● TASK
Beginning at the line that contains "def drainEnds (s", write out every line down to the end of the records, with both ends kept and nothing added.
==== DATA SHOWN
/-- The Skein ports of a domain change state. -/
def setPorts (s : State) (d v : Nat) : State := forEach (domEnds d) (fun e t => t.setPort e v) s

/-- The refuser of an entry is recorded (R481). -/
def refuser (s : State) (d kind id : Nat) : State :=
  ((s.set Pg.powerDom PowerDom.DOM_REF_VALID 1 d).set Pg.powerDom PowerDom.DOM_REF_KIND kind d).set Pg.powerDom PowerDom.DOM_REF_ID id d

/-- A record of the power controller about a domain: its word +0xC is the detail (R530). -/
def domEvent (s : State) (d code sev : Nat) : State := s.event code sev Pg.powerCtl (s.storedWord Pg.powerDom (0x100 + 0x10 * d + 0xC))

/-! ## Raising (R483) -/

/-- Whether a domain's rail can switch on now. -/
def canRaise (s : State) (d : Nat) : Bool :=
  votable d && s.domState d = 0 && s.wanted d && !(s.heldDown d) && s.power.hibernate = 0 && !s.power.tripped &&
  s.domState (domParent d) = 2

/-- The rail switches on. -/
def domainRaise (s : State) (d : Nat) : State := if s.canRaise d then s.setDom d 1 else s

/-- A wanted domain is raised, its parent first. -/
def raiseUp (s : State) (d : Nat) : State := if s.domState (domParent d) = 0 then s.domainRaise (domParent d) else s.domainRaise d

/-- Every wanted domain that nothing holds down is raised. -/
def raiseAll (s : State) : State := forEach (domains.filter (2 ≤ ·)) (fun d t => t.domainRaise d) s

/-! ## Dropping (R478, R482) -/

/-- A domain enters DRAINING: it is UP, not wanted or forced, no abort bars it, and each of its children is OFF. -/
def domainDrop (s : State) (d : Nat) : State :=
  if votable d = true ∧ s.domState d = 2 ∧ (s.isForced d ∨ (s.wanted d = false ∧ SMap.read false s.power.aborted d = false)) ∧
      (domChildren d).all (fun c => s.domState c = 0) = true then
    let t := ((s.sessionDropped d).setDom d 3).setPorts d 1
    match domOctet d with
    | some (die, o) => forEach (List.range 8) (fun i u => u.laneStop (octetLane die o i)) t
    | none => t
  else s

/-- A drop ends with the domain UP again. -/
def drainEnds (s : State) (d : Nat) : State :=
  let t := (s.setDom d 2).setPorts d 0
  match domOctet d with
  | some (die, o) =>
    forEach ((List.range 8).map (octetLane die o)) (fun p u => if u.flag p Lane.CTL_EN then u.laneStart p else u) t
  | none => t

/-- Whether an endpoint has its responses and has answered what it took, the fabric behind an attach port included (R317). Requests that it
has not injected wait for no response. -/
def endDrained (s : State) (e : Nat) : Bool :=
  let x := s.skEnd e
  s.inFlight e = [] && x.respQ = [] && x.urgQ = [] && x.reqQ = [] && x.owed = [] && x.tDue = none && x.swap = none &&
  x.txQ.all (fun f => !(s.mayInject e f))

/-- The endpoints of a draining domain that have not finished, lowest first. -/
def undrained (s : State) (d : Nat) : List Nat := (domEnds d).filter (fun e => !(s.endDrained e))

/-- A domain isolates: its sectors take GSR, its channel enters self-refresh or is reset, its ports sleep (R478). -/
def isolate (s : State) (d : Nat) : State :=
  let t := (s.setDom d 4).setPorts d 2
  match domChannel d with
  | some c =>
    if s.flag Pg.powerDom PowerDom.DOM_STATE_KEEP_DRAM d ∧ s.ddrState c = 3 then (t.cryptoSettles c).ddrSelfRefresh c
    else if s.ddrState c = 4 then t else (t.ddrComplete c).ddrOff c
  | none => if 1 ≤ d / 16 ∧ d / 16 ≤ 4 ∧ d % 16 = 1 then t.logicHeld (d / 16) else t

/-- All parts have drained: the domain isolates. -/
def domainIsolate (s : State) (d : Nat) : State :=
  if s.domState d = 3 ∧ s.undrained d = [] then s.isolate d else s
========
● YOUR RESPONSE
def drainEnds (s : State) (d : Nat) : State :=
  let t := (s.setDom d 2).setPorts d 0
  match domOctet d with
  | some (die, o) =>
    forEach ((List.range 8).map (octetLane die o)) (fun p u => if u.flag p Lane.CTL_EN then u.laneStart p else u) t
  | none => t

/-- Whether an endpoint has its responses and has answered what it took, the fabric behind an attach port included (R317). Requests that it
has not injected wait for no response. -/
def endDrained (s : State) (e : Nat) : Bool :=
  let x := s.skEnd e
  s.inFlight e = [] && x.respQ = [] && x.urgQ = [] && x.reqQ = [] && x.owed = [] && x.tDue = none && x.swap = none &&
  x.txQ.all (fun f => !(s.mayInject e f))

/-- The endpoints of a draining domain that have not finished, lowest first. -/
def undrained (s : State) (d : Nat) : List Nat := (domEnds d).filter (fun e => !(s.endDrained e))

/-- A domain isolates: its sectors take GSR, its channel enters self-refresh or is reset, its ports sleep (R478). -/
def isolate (s : State) (d : Nat) : State :=
  let t := (s.setDom d 4).setPorts d 2
  match domChannel d with
  | some c =>
    if s.flag Pg.powerDom PowerDom.DOM_STATE_KEEP_DRAM d ∧ s.ddrState c = 3 then (t.cryptoSettles c).ddrSelfRefresh c
    else if s.ddrState c = 4 then t else (t.ddrComplete c).ddrOff c
  | none => if 1 ≤ d / 16 ∧ d / 16 ≤ 4 ∧ d % 16 = 1 then t.logicHeld (d / 16) else t

/-- All parts have drained: the domain isolates. -/
def domainIsolate (s : State) (d : Nat) : State :=
  if s.domState d = 3 ∧ s.undrained d = [] then s.isolate d else s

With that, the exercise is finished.